Yasemin Kay Allen (born 10 July 1989) is a British-Turkish actress.

==Early years==
Allen was born in London, one of two children of English father Dudley Allen and the English actress and singer Sonja Eady who, with her first marriage to Turkish actor Kayhan Yıldızoğlu, had gained Turkish citizenship. When she was three months old, her family moved to Turkey. She went to Australia with her mother after she completed elementary school, where she took cinema, television, drama and Japanese courses and earned a scholarship from the University of Queensland. She returned to Turkey when she was 18, and, in 2008, graduated from Müjdat Gezen Konservatuarı with degree in Theater Arts.

== Career ==

===Television===
In 2008, Allen was cast in the leading role in the Turkish television series Elif. In 2010 she starred as Elena in the series Kavak Yelleri (the Turkish version of Dawson's Creek), and Juliette in the series Yerden Yüksek. In 2011 she played Pelin Akça in Hayat Devam Ediyor. In 2013 she played Irmak Tunalı in the series Merhamet, then starred as Defne Sultan in the epic drama series Muhteşem Yüzyıl.
In the same year she played the character Sibel in the gang drama series Şeref Meselesi. That was followed by the series 46 Yok Olan, Fi, İyi Günde Kötü Günde, Menajerimi Ara, The Usual Suspects, Erkek Severse, Dokuz Oğuz, The Last Day, The Turkish Detective, Bahar, To Love, To Lose and, as of 2026, continues with her long-time role in Back Streets.

===Film===
In 2013, Yasemin Allen starred alongside Turkish singer Özcan Deniz in her film debut Su ve Ateş, playing the leading role Yağmur Efe.

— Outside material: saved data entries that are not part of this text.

-- ==== Sys2Proof/Machine/Kernel.lean ====
section
/-!
DEFINITION. Kernels: launches, what ends one, and what a core sees of its tile's memory (R185 to R188).
-/

namespace Sys2Proof.Machine

/-! ### Launches (R186, R187) -/

/-- A kernel launch leaves its queue; with CORES 0 it is a no-op. -/
def State.kernelOp (s : State) (t q kind : Nat) : State :=
  match s.taking t q .launcher [kind] with
  | none => s
  | some (slot, o) =>
    let s1 := (s.leave t q slot o .launcher).1
    if (coresOf (kernelBody o.desc).cores).isEmpty then s1.modOp t slot fun o => { o with phase := .done } else s1

def execVectorKernel (t q : Nat) (s : State) : Host.Outcome State Fault Refusal := .next (s.kernelOp t q 2)

def execScalarKernel (t q : Nat) (s : State) : Host.Outcome State Fault Refusal := .next (s.kernelOp t q 3)

/-- The machine-mode registers as the tile runtime leaves them for a kernel: one PMP entry that grants user mode the whole tile-local
space, and the user-mode counters enabled (PRESUMED, log 14). -/
def runtimeCsr (m : SMap W64) : SMap W64 :=
  smPut (fun _ => 0) 0x306 7 (smPut (fun _ => 0) 0x3A0 0x1F (smPut (fun _ => 0) 0x3B0 (2 ^ 54 - 1) m))

/-- The registers of a core as a launch starts it, in user mode (R185, R186). -/
def startCore (b : KernelBody) (slot c : Nat) (csr : SMap W64) : Core :=
  let x : Core := { state := .running, slot := slot, pc := BitVec.ofNat 64 b.entry, csr := runtimeCsr csr }
  ((((x.setX 2 (BitVec.ofNat 64 (b.stackTop - c * b.stackKib * 1024))).setX 10 (BitVec.ofNat 64 b.arg0)).setX 11
    (BitVec.ofNat 64 b.arg1)).setX 12 (BitVec.ofNat 64 b.arg2)).setX 13 (BitVec.ofNat 64 c)

/-- Whether every core that a launch names, and for a vector launch the vector unit, is free (R186). -/
def State.coresFree (s : State) (t : Nat) (d : BitVec 512) : Bool :=
  ((coresOf (kernelBody d).cores).all fun c => (s.core t c).state == .idle) &&
  (dKind d != 2 || (s.tile t).vec.core.isNone)

/-- A waiting launch starts its cores; a vector launch binds the vector unit, whose state starts anew (R182, R186). -/
def State.kernelStart (s : State) (t slot : Nat) : State :=
  match s.op t slot with
  | none => s
  | some o =>
    let b := kernelBody o.desc
    if o.phase = .running && (dKind o.desc == 2 || dKind o.desc == 3) && !o.started && s.coresFree t o.desc then
      let s1 := (coresOf b.cores).foldl (fun s c => s.setCore t c (startCore b slot c (s.core t c).csr)) s
      let s2 := if dKind o.desc = 2 then
          s1.setTile t { s1.tile t with vec := { core := (coresOf b.cores).head? } }
        else s1
      s2.modOp t slot fun o => { o with started := true }
    else s

def execKernelStart (t slot : Nat) (s : State) : Host.Outcome State Fault Refusal := .next (s.kernelStart t slot)

/-! ### The store buffer (R185, R244, log 90) -/

/-- The oldest `n` stores of a core become visible to the other units. -/
def State.drainStores (s : State) (t c n : Nat) : State :=
  let k := s.core t c
  let s1 := (k.stores.take n).foldl (fun s x => s.store t c x.addr x.size x.value) s
  let rest := k.stores.drop n
  s1.setCore t c { s1.core t c with stores := rest, loadsWait := k.loadsWait && !rest.isEmpty }

/-- Every store of a core becomes visible. -/
def State.drainAll (s : State) (t c : Nat) : State :=
  if (s.core t c).stores.isEmpty then s else s.drainStores t c (s.core t c).stores.length

/-- Time passes with no command: every store buffer drains (log 90). -/
def State.idleTick (s : State) : State := s.cores.foldl (fun s e => s.drainAll (e.1 / 8) (e.1 % 8)) s

/-- A store enters the buffer of 16 entries; a full buffer drains its oldest first. -/
def State.bufferStore (s : State) (t c a n v : Nat) : State :=
  let s1 := if 16 ≤ (s.core t c).stores.length then s.drainStores t c 1 else s
  let k := s1.core t c
  s1.setCore t c { k with stores := k.stores ++ [⟨a, n, v⟩] }

/-- A free number of a core's oldest stores becomes visible; with an empty buffer nothing happens. -/
def State.drainSome (s : State) (t c : Nat) : State :=
  let n := (s.core t c).stores.length
  if n = 0 then s else s.tick.drainStores t c (Config.freeNat s.free % (n + 1))

/-- The stores of a slot's kernel, on every core of it, become visible. -/
def State.drainKernel (s : State) (t slot : Nat) : State :=
  (List.range 8).foldl (fun s c => if (s.core t c).state != .idle && (s.core t c).slot == slot then s.drainAll t c else s) s

/-! ### What ends a kernel (R186, R188, R189) -/

/-- A kernel fails: every core of it stops once its stores are acknowledged (R244), and its operation fails with the code. -/
def State.kernelFail (s : State) (t c code detail : Nat) : State :=
  let slot := (s.core t c).slot
  ((s.drainKernel t slot).stopCores t (some slot)).modOp t slot fun o => o.fail code detail

/-- A machine-mode register of a core. -/
def Core.getCsr (k : Core) (n : Nat) : W64 := smGet (fun _ => 0) k.csr n
def Core.setCsr (k : Core) (n : Nat) (v : W64) : Core := { k with csr := smPut (fun _ => 0) n v k.csr }

/-- Trap entry of the RISC-V privileged specification: mepc, mcause and mtval are written, mstatus saves the mode and the interrupt
enable, and machine mode goes on at mtvec (log 14). -/
def Core.trapped (k : Core) (cause tval : Nat) : Core :=
  let st := (k.getCsr 0x300).toNat
  let st' := st / 8192 * 8192 + (if k.machine then 3 else 0) * 2048 + st / 256 % 8 * 256 + st / 8 % 2 * 128 + st / 16 % 8 * 16 + st % 8
  let k1 := (((k.setCsr 0x341 k.pc).setCsr 0x342 (BitVec.ofNat 64 cause)).setCsr 0x343 (BitVec.ofNat 64 tval)).setCsr 0x300 (BitVec.ofNat 64 st')
  { k1 with machine := true, pc := k.getCsr 0x305 &&& ~~~3#64 }

/-- MRET: the pc and the mode that the trap saved. -/
def Core.returned (k : Core) : Core :=
  let st := (k.getCsr 0x300).toNat
  let m := st / 2048 % 4 == 3
  let st' := (if m then st / 8192 else st / 8192 - st / 2 ^ 17 % 2 * 16) * 8192 + st / 256 % 8 * 256 + 128 + st / 16 % 8 * 16 + st / 128 % 2 * 8 + st % 8
  { k.setCsr 0x300 (BitVec.ofNat 64 st') with machine := m, pc := k.getCsr 0x341 }

/-- An exception: trap entry. One in user mode also ends the kernel, and the tile records mepc, mcause and mtval (R186). -/
def State.coreTrap (s : State) (t c cause tval : Nat) : State :=
  let k := s.core t c
  let s1 := s.setCore t c (k.trapped cause tval)
  if k.machine then s1
  else ((s1.tileFault t Code.tileScalarFault k.slot (s.descAt t k.slot) 0xFF 0 0 k.pc).faultInfo t tval c (cause % 256)).kernelFail
    t c Code.tileScalarFault 0

/-- A kernel ended by a code of its own, with the code's detail (R188, R189, Table 8.9). -/
def State.coreEnd (s : State) (t c code : Nat) (detail : Nat := 0) : State :=
  let k := s.core t c
  ((s.tileFault t code k.slot (s.descAt t k.slot)).faultInfo t 0 c 0).kernelFail t c code detail

/-- A read that met an uncorrectable word ends the kernel (R164). -/
def State.coreUe (s : State) (t c : Nat) (e : MemErr) : State :=
  let k := s.core t c
  let s1 := s.noteErr e
  let addr := (e.tileAt.map Prod.snd).getD 0
  ((s1.tileFault t e.code.1 k.slot (s.descAt t k.slot)).faultInfo t addr c 0).kernelFail t c e.code.1 0

/-- A core ends its part of the kernel: the kernel completes when every named core has ended with 0, and every store is acknowledged
(R186, R244). -/
def State.coreExit (s0 : State) (t c : Nat) (v : W64) : State :=
  let s := s0.drainAll t c
  let k := s.core t c
  if v = 0 then
    let s1 := s.setCore t c { k with state := .exited, pc := k.pc + 4 }
    let cores := coresOf (kernelBody (s.descAt t k.slot)).cores
    if cores.all fun i => (s1.core t i).state == .exited && (s1.core t i).slot == k.slot then
      (s1.stopCores t (some k.slot)).modOp t k.slot fun o => { o with phase := .done }
    else s1
  else
    ((s.tileFault t Code.tileKernelExit k.slot (s.descAt t k.slot)).faultInfo t v.toNat c 0).kernelFail t c Code.tileKernelExit 0

/-! ### Tile-local memory as a core sees it (R162, R163) -/

/-- Whether a core or the vector unit may access `n` bytes at a tile-local address: anywhere in the scratchpad; in the
accumulator window 4 or 8 bytes, naturally aligned. -/
def State.localOk (s : State) (a n : Nat) : Bool :=
  decide (a + n ≤ s.get .capMemoryScratchKib * 1024) ||
  (decide (accumBase ≤ a ∧ a + n ≤ accumBase + accumSize) && (n == 4 || n == 8) && a % n == 0)

/-- The permissions that a PMP entry grants: read 1, write 2, execute 4; its matching mode in bits 4 to 3, its lock in bit 7. -/
def Core.pmpCfg (k : Core) (i : Nat) : Nat := (k.getCsr (0x3A0 + i / 8 * 2)).toNat / 256 ^ (i % 8) % 256

/-- The addresses of a PMP entry, from the first to past the last; none: the entry is off. -/
def Core.pmpRange (k : Core) (i : Nat) : Option (Nat × Nat) :=
  let a := (k.getCsr (0x3B0 + i)).toNat % 2 ^ 54
  match k.pmpCfg i / 8 % 4 with
  | 0 => none
  | 1 => some (if i = 0 then 0 else (k.getCsr (0x3B0 + i - 1)).toNat % 2 ^ 54 * 4, a * 4)
  | 2 => some (a * 4, a * 4 + 4)
  | _ =>
    let n := ((List.range 54).find? fun j => a / 2 ^ j % 2 == 0).getD 54
    some (a / 2 ^ n * 2 ^ n * 4, a / 2 ^ n * 2 ^ n * 4 + 2 ^ (n + 3))

/-- Whether the 16 PMP entries let a core access `n` bytes at an address with a permission: the lowest entry that matches some of the
bytes decides, and must match them all; with none, machine mode may and user mode may not (R185, log 14). -/
def Core.pmpOk (k : Core) (a n perm : Nat) : Bool :=
  match (List.range 16).findSome? fun i => (k.pmpRange i).bind fun r =>
      if decide (a < r.2 ∧ r.1 < a + n) then some (i, decide (r.1 ≤ a ∧ a + n ≤ r.2)) else none with
  | none => asMachine
  | some (i, whole) => whole && ((asMachine && k.pmpCfg i / 128 == 0) || k.pmpCfg i / perm % 2 == 1)
where
  /-- Machine mode, unless mstatus.MPRV makes a load or store act in the mode that MPP saves. -/
  asMachine : Bool :=
    let st := (k.getCsr 0x300).toNat
    k.machine && (perm == 4 || st / 2 ^ 17 % 2 == 0 || st / 2048 % 4 == 3)

/-- Whether a core may access `n` bytes at a tile-local address with a permission (R162, R163, R185). -/
def State.coreOk (s : State) (t c a n perm : Nat) : Bool := s.localOk a n && (s.core t c).pmpOk a n perm

/-- What a load finds. -/
inductive Ld where
  | ok (v : Nat)
  | fault
  | ue (e : MemErr)

/-- A load of `n` bytes at a tile-local address by a core, or by the vector unit for it. -/
def State.load (s : State) (ue : List Nat) (t c a n : Nat) : Ld :=
  if !s.coreOk t c a n 1 then .fault
  else match s.accessErr ue (tileAddr t a) n false with
    | some (.unmapped _) => .fault
    | some e => .ue e
    | none => .ok (s.readNat (tileAddr t a) n)

end Sys2Proof.Machine
end

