/-- Inputs on their way under an earlier record count for nothing. -/
def State.staleReads (s : State) : State :=
  let n := s.cfg 0 2
  let x := s.qp n
  let old := fun (r : RoceReq) => if r.read then { r with idx := 2 ^ 128 } else r
  let s1 := if s.loaderOn then s.setQp n { x with out := x.out.map old } else s
  { s1 with svc := { s1.svc with inputs := [], asked := [] } }

/-! ### Pauses, the boundary (R350, R351, R353, R354, R357) -/

/-- The step driver pauses or stops, with the code of the pause; sessions hear of a new STATE (R348). -/
def State.pauseWith (s : State) (st reason : Nat) : State :=
  let v := s.svc
  let s1 : State := { s with svc := { v with state := st, reason := reason, pauseWanted := false, stopWanted := false, stall := false, lapse := false } }
  if v.state = st then s1 else s1.event 2 reason v.last st

/-- A plan takes effect: the step driver holds paused before STEP_START. -/
def State.takePlan (s : State) (p : Plan) : State :=
  let v := s.svc
  let s2 : State := { s with svc := { v with plan := some p, waiting := none, step := p.num 32 8, lossScale := p.num 12 1, cleanSteps := 0,
                                             inStep := false, fReleased := 0, bReleased := 0, work := [], counts := [], met := [], saves := [] } }
  (if v.state = 0 ∨ v.state = 4 then s2.pauseWith 3 0 else s2).loaderFetch

/-- The timer of the lease restarts (R357). -/
def State.leaseRestart (s : State) : State := { s with svc := { s.svc with leaseRunning := s.cfg 42 2 != 0 } }

/-- A service configuration record takes effect. -/
def State.takeConfig (s : State) (b : List Byte) : State :=
  let s1 := s.staleReads
  let s2 : State := { s1 with svc := { s1.svc with config := some b, newConfig := none } }
  s2.leaseRestart.loaderFetch

/-- What waits for a boundary takes effect. -/
def State.takeWaiting (s : State) : State :=
  let s1 := s.svc.newConfig.elim s s.takeConfig
  s1.svc.waiting.elim s1 s1.takePlan

/-- A lapsed lease's pause, with alert-out. -/
def State.pauseLapsed (s : State) : State := (s.pauseWith 3 Code.svcLeaseLapsed).alarm Code.svcLeaseLapsed unitModule

/-- The checkpoint writer starts: its size is the compiler's, a free value (log 2). Where it would not fit, or no queue pair serves it,
the step driver pauses. `lapsed`: the pause of R357 follows it. -/
def State.startCheckpoint (s : State) (lapsed : Bool) : State :=
  let n := s.cfg 40 2
  let x := s.qp n
  let len := Config.freeNat s.free
  let s := s.tick
  if n = 0xFFFF || !x.opened || x.error || decide (s.cfg 80 8 < len) then
    let s1 := s.pauseWith 3 Code.svcCkptFail
    if lapsed then s1.alarm Code.svcLeaseLapsed unitModule else s1
  else
    let s1 : State := { s with svc := { s.svc with checkpoint := true, pausing := if lapsed then some Code.svcLeaseLapsed else none } }
    s1.originate n { read := false, place := 0, len := len, rkey := s.cfg 68 4, va := s.cfg 72 8 }

/-- STOP takes effect: the plan is released. -/
def State.stopNow (s : State) : State :=
  let s1 : State := { s with svc := { s.svc with plan := none, inStep := false, work := [], counts := [], met := [], saves := [] } }
  s1.pauseWith 4 0

/-- A lapsed lease once no step is in progress: the checkpoint of LEASE_ACTION 1, then the pause. -/
def State.lapseNow (s : State) : State :=
  let v := s.svc
  let s1 : State := { s with svc := { v with state := if v.state = 1 then 2 else v.state } }
  if s.cfg 3 1 ≠ 1 then s.pauseLapsed
  else if v.checkpoint then { s1 with svc := { s1.svc with pausing := some Code.svcLeaseLapsed } }
  else s1.startCheckpoint true

/-- Whether a checkpoint is due at the boundary after step `n`. -/
def State.ckptDue (s : State) (n : Nat) : Bool := s.cfg 44 4 != 0 && (n + 1) % s.cfg 44 4 == 0

/-- The step boundary after step `n`: a checkpoint, the pauses asked for, then what waits for a boundary. -/
def State.boundary (s : State) (n : Nat) : State :=
  let v := s.svc
  let s1 := if s.ckptDue n && !v.lapse && !v.checkpoint then s.startCheckpoint false else s
  let s2 := if v.lapse then s1.lapseNow
    else if v.stopWanted then s1.stopNow
    else if (v.pauseWanted || v.stepsLeft == some 0) && s1.svc.state != 3 then s1.pauseWith 3 0 else s1
  s2.takeWaiting.loaderFetch

/-! ### Sessions' commands (R349, R351, R357) -/

/-- SEED written to every tile that is on, at the plan's load (Table 7.1). -/
def State.seedTiles (s : State) (p : Plan) : State :=
  ((List.range (s.get .capComputeTiles)).filter fun t => s.domainOn (domTile t)).foldl
    (fun s t => s.setWord (Fld.tileNumSeed.addr t 0) (BitVec.ofNat 64 (p.num 24 8))) s

/-- A plan accepted: it waits for the boundary, or takes effect at once when no step is running. -/
def State.acceptPlan (s0 : State) (p : Plan) : State :=
  let s := s0.seedTiles p
  if s.svc.inStep then { s with svc := { s.svc with waiting := some p } } else s.takePlan p
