/-- A queue pair opens on an open context; inbound requests act in their packet sequence, and only where their key admits the range; acknowledgements end the oldest requests, and retries are bounded. 12_ethernet_and_services.md R336; 12_ethernet_and_services.md R337; 12_ethernet_and_services.md R338; 12_ethernet_and_services.md R339; 12_ethernet_and_services.md R340; 12_ethernet_and_services.md R341. What the InfiniBand rules give and the manual only refers to, the packet sequences and their NAKs among it, is PRESUMED (log 104). -/
def Obligations.RdmaRequests : Prop :=
  (∀ (s : State) (n q : Nat), s.Serves n 0x0030 → ∀ body : List Byte,
    let a := s.accept n
    let k := leNat (body.take 2)
    let x := Qp.ofBody body
    (body.length ≠ 48 → exec (.qpOpen n q body) s = .next { a with out := s.out ++ [.reply n 0x0030 q Code.sesLength []] }) ∧
    (body.length = 48 → (qpBodyOk body = false ∨ (s.qp k).opened = true) →
      exec (.qpOpen n q body) s = .next { a with out := s.out ++ [.reply n 0x0030 q Code.roceQpRange []] }) ∧
    (body.length = 48 → qpBodyOk body = true → (s.qp k).opened = false →
      (s.get .capContextsCount ≤ x.ctx ∨ (s.ctx x.ctx).state ≠ .open ∨ (s.ctx x.ctx).gen ≠ x.gen) →
      exec (.qpOpen n q body) s = .next { a with out := s.out ++ [.reply n 0x0030 q Code.roceCtx []] }) ∧
    (body.length = 48 → qpBodyOk body = true → (s.qp k).opened = false → x.ctx < s.get .capContextsCount → (s.ctx x.ctx).state = .open → (s.ctx x.ctx).gen = x.gen →
      exec (.qpOpen n q body) s = .next { a.setQp k x with out := s.out ++ [.reply n 0x0030 q 0 []] } ∧ x.body = body ∧ x.opened = true ∧
        x.error = false ∧ x.out = [] ∧ x.rateMbps = 1600000 ∧ x.sendPsn = leNat ((body.drop 28).take 4) ∧ x.recvPsn = x.sendPsn)) ∧
  (∀ (s : State) (n q k : Nat), s.Serves n 0x0031 →
    (1024 ≤ k ∨ (s.qp k).opened = false → exec (.qpClose n q k) s = .next { s.accept n with out := s.out ++ [.reply n 0x0031 q Code.roceQpRange []] }) ∧
    (k < 1024 → (s.qp k).opened = true → ∃ u, exec (.qpClose n q k) s = .next u ∧
      u = { s.accept n with ctl := u.ctl, qps := u.qps, svc := u.svc, out := s.out ++ [.reply n 0x0031 q 0 []] } ∧ u.qp k = {} ∧ (∀ j, j ≠ k → u.qp j = s.qp j) ∧
      ((s.qp k).out ≠ [] → u.get .ethErrCode = Code.roceQpError))) ∧
  (∀ (s : State) (n psn rkey va : Nat) (data : List Byte) (len : Nat),
    let isRequest := fun (c : Instr) => c = .rdmaWrite n psn rkey va data ∨ c = .rdmaRead n psn rkey va len ∨ c = .send n psn data
    (s.portOn = false → ∀ c, isRequest c → exec c s = .next s) ∧
    (s.portOn = true → qpOfWire n = none → ∀ c, isRequest c → exec c s = .next (s.bump .ethRxDrops)) ∧
    (∀ k, s.portOn = true → qpOfWire n = some k →
      let x := s.qp k
      ((x.opened = false ∨ x.error = true) → (x.opened = true → s.rkeyOk x rkey va data.length = true ∧ s.rkeyOk x rkey va len = true) →
        ∀ c, isRequest c → exec c s = .next (s.bump .ethRxDrops)) ∧
      (x.opened = true →
        (s.rkeyOk x rkey va data.length = false → ∃ u, exec (.rdmaWrite n psn rkey va data) s = .next u ∧
          u = { s with ctl := u.ctl, out := s.out ++ [.roceNak k (x.dst psn) .remoteAccess] } ∧ u.get .ethErrCode = Code.roceRemoteAccess) ∧
        (s.rkeyOk x rkey va len = false → ∃ u, exec (.rdmaRead n psn rkey va len) s = .next u ∧
          u = { s with ctl := u.ctl, out := s.out ++ [.roceNak k (x.dst psn) .remoteAccess] } ∧ u.get .ethErrCode = Code.roceRemoteAccess)) ∧
      (x.opened = true → x.error = false → s.rkeyOk x rkey va data.length = true → s.rkeyOk x rkey va len = true → psn % 2 ^ 24 ≠ x.recvPsn →
        (psnReached psn x.recvPsn = true → x.seqNaked = true → ∀ c, isRequest c → exec c s = .next s) ∧
        (psnReached psn x.recvPsn = true → x.seqNaked = false → ∀ c, isRequest c →
          exec c s = .next { s.setQp k { x with seqNaked := true } with out := s.out ++ [.roceNak k (x.dst x.recvPsn) .outOfSequence] }) ∧
        (psnReached psn x.recvPsn = false →
          (∀ c, c = .rdmaWrite n psn rkey va data ∨ c = .send n psn data → exec c s = .next { s with out := s.out ++ [.roceAck k (x.dst (x.recvPsn + 2 ^ 24 - 1))] }) ∧
          exec (.rdmaRead n psn rkey va len) s = .next { s with out := s.out ++ [.roceData k (x.dst psn) (s.readBytes va len)] })) ∧
      (x.opened = true → x.error = false → psn % 2 ^ 24 = x.recvPsn →
        let taken := fun (m : Nat) => { x with recvPsn := (x.recvPsn + x.packets m) % 2 ^ 24, seqNaked := false }
        let last := x.dst (x.recvPsn + x.packets data.length + 2 ^ 24 - 1)
        let a := x.recv + 4096 * (x.recvCount % x.recvEntries)
        (s.rkeyOk x rkey va data.length = true → s.accessErr [] va data.length true = none → ∃ u, exec (.rdmaWrite n psn rkey va data) s = .next u ∧
          u = { s with mem := u.mem, qps := u.qps, out := s.out ++ [.roceAck k last] } ∧ u.qp k = taken data.length ∧ (∀ j, j ≠ k → u.qp j = s.qp j) ∧
          u.readBytes va data.length = data ∧ ∀ y, y < va ∨ va + data.length ≤ y → u.readByte y = s.readByte y) ∧
        (s.rkeyOk x rkey va len = true → s.accessErr [] va len false = none → ∃ u, exec (.rdmaRead n psn rkey va len) s = .next u ∧
          u = { s with qps := u.qps, out := s.out ++ [.roceData k (x.dst psn) (s.readBytes va len)] } ∧ u.qp k = taken len ∧ ∀ j, j ≠ k → u.qp j = s.qp j) ∧
        (4096 < data.length ∨ x.recv = 0 → exec (.send n psn data) s = .next { s with out := s.out ++ [.roceNak k (x.dst psn) .invalidRequest] }) ∧
        (data.length ≤ 4096 → x.recv ≠ 0 → s.ringFull x = true →
          exec (.send n psn data) s = .next { s with free := s.free + 1, out := s.out ++ [.roceNak k (x.dst psn) .notReady] }) ∧
        (data.length ≤ 4096 → x.recv ≠ 0 → s.ringFull x = false → s.accessErr [] a data.length true = none → ∃ u, exec (.send n psn data) s = .next u ∧
          u = { s with free := s.free + 1, ctl := u.ctl, ctrs := u.ctrs, mem := u.mem, qps := u.qps, out := s.out ++ [.roceAck k last] } ∧
          u.readBytes a data.length = data ∧ u.qp k = { taken data.length with recvCount := x.recvCount + 1 } ∧
          u.ctrs = (if x.recvSync = 0xFFFF then s.ctrs else (s.signalService x.recvSync).ctrs) ∧
          ∀ y, y < a ∨ a + data.length ≤ y → u.readByte y = s.readByte y) ∧
        (x.recvSync < 256 → (s.ringFull x = true ↔ x.recvEntries ≤ (s.ctr (64 * 256 + x.recvSync)).value))))) ∧
  (∀ (s : State) (n k : Nat), s.portOn = true → qpOfWire n = some k → (s.qp k).opened = true →
    let x := s.qp k
    let gone := fun (m : Nat) => { x with out := x.out.drop m, retries := 0, rnrRetries := 0 }
    (∀ psn, x.covered psn = [] → exec (.roceAck n (.ack psn)) s = .next s) ∧
    (∀ psn, x.covered psn ≠ [] → ∃ u, exec (.roceAck n (.ack psn)) s = .next u ∧ u = { s with ctl := u.ctl, ctrs := u.ctrs, qps := u.qps } ∧
      u.qp k = gone (x.covered psn).length ∧ (∀ j, j ≠ k → u.qp j = s.qp j) ∧
      ∀ r, x.covered psn = [r] → u.ctrs = (r.sync.elim s fun c => s.signalService c).ctrs) ∧
    (∀ r rs (bytes : List Byte), x.out = r :: rs → r.read = true → bytes.length = r.len → r.psn < 2 ^ 24 →
      (s.accessErr [] r.place r.len true = none → ∃ u, exec (.roceAck n (.data r.psn bytes)) s = .next u ∧
        u = { s with ctl := u.ctl, ctrs := u.ctrs, mem := u.mem, qps := u.qps, svc := u.svc } ∧ u.readBytes r.place r.len = bytes ∧
        u.qp k = gone 1 ∧ u.ctrs = (r.sync.elim s fun c => s.signalService c).ctrs ∧
        (r.idx ∈ s.svc.asked → r.idx ∈ u.svc.inputs ∧ r.idx ∉ u.svc.asked)) ∧
      (∀ e, s.accessErr [] r.place r.len true = some e → ∃ u, exec (.roceAck n (.data r.psn bytes)) s = .next u ∧
        u = { s with ctl := u.ctl, qps := u.qps, svc := u.svc } ∧ u.qp k = gone 1 ∧ r.idx ∉ u.svc.asked ∧ u.svc.inputs = s.svc.inputs)) ∧
    (∀ r rs psn, x.out = r :: rs → x.covered (psnBefore psn) = [] → x.has r psn = true → ∃ u, exec (.roceAck n (.nak psn)) s = .next u ∧
      u = { s with ctl := u.ctl, qps := u.qps, svc := u.svc } ∧ u.get .ethErrCode = Code.roceRemoteAccess ∧ u.qp k = gone 1 ∧
      u.svc.inputs = s.svc.inputs) ∧
    (∀ psn, x.out ≠ [] → x.covered (psnBefore psn) = [] →
      let limit := x.num 7 1 / 8 % 8
      (limit = 7 ∨ x.rnrRetries < limit → ∃ u, exec (.roceAck n (.rnr psn)) s = .next u ∧
        u = { s with ctl := u.ctl, qps := u.qps, out := s.out ++ x.out.map fun r => r.packet k x } ∧ u.qp k = { x with rnrRetries := x.rnrRetries + 1 } ∧
        u.word (Fld.ethRetransmits.addr 0 0) = bumpWord (s.word (Fld.ethRetransmits.addr 0 0)) 1) ∧
      (limit ≠ 7 → limit ≤ x.rnrRetries → ∃ u, exec (.roceAck n (.rnr psn)) s = .next u ∧ u = { s with ctl := u.ctl, qps := u.qps, svc := u.svc } ∧
        u.qp k = { gone x.out.length with error := true } ∧ u.get .ethErrCode = Code.roceRetryExceeded) ∧
      ∃ u, exec (.roceAck n (.seqNak psn)) s = .next u ∧ exec (.roceRetryTimeout k) s = .next u)) ∧
  (∀ (s : State) (k : Nat),
    let x := s.qp k
    (x.out = [] → exec (.roceRetryTimeout k) s = .next s) ∧
    (x.out ≠ [] → x.retries < x.num 7 1 % 8 → ∃ u, exec (.roceRetryTimeout k) s = .next u ∧
      u = { s with ctl := u.ctl, qps := u.qps, out := s.out ++ x.out.map fun r => r.packet k x } ∧ u.qp k = { x with retries := x.retries + 1 } ∧
      u.word (Fld.ethRetransmits.addr 0 0) = bumpWord (s.word (Fld.ethRetransmits.addr 0 0)) 1) ∧
    (x.out ≠ [] → x.num 7 1 % 8 ≤ x.retries → ∃ u, exec (.roceRetryTimeout k) s = .next u ∧ u = { s with ctl := u.ctl, qps := u.qps, svc := u.svc } ∧
      u.qp k = { x with out := [], retries := 0, rnrRetries := 0, error := true } ∧ u.get .ethErrCode = Code.roceRetryExceeded))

That was followed by the 2016 romantic comedy Dönerse Senindir and the 2018 film Dorothy's Theory.

===Commercials===
In 2008, Allen was a finalist in the L'Oréal' Face Competition and, in 2014, hosted the Elite Miss Turkey Beauty Contest. She appeared in commercials for Sprite, TTNET, and the shopping site N11.com.

==Personal life==
In 2014, at the Turkey Elle Style Awards, Allen was nominated as Most Stylish Actress.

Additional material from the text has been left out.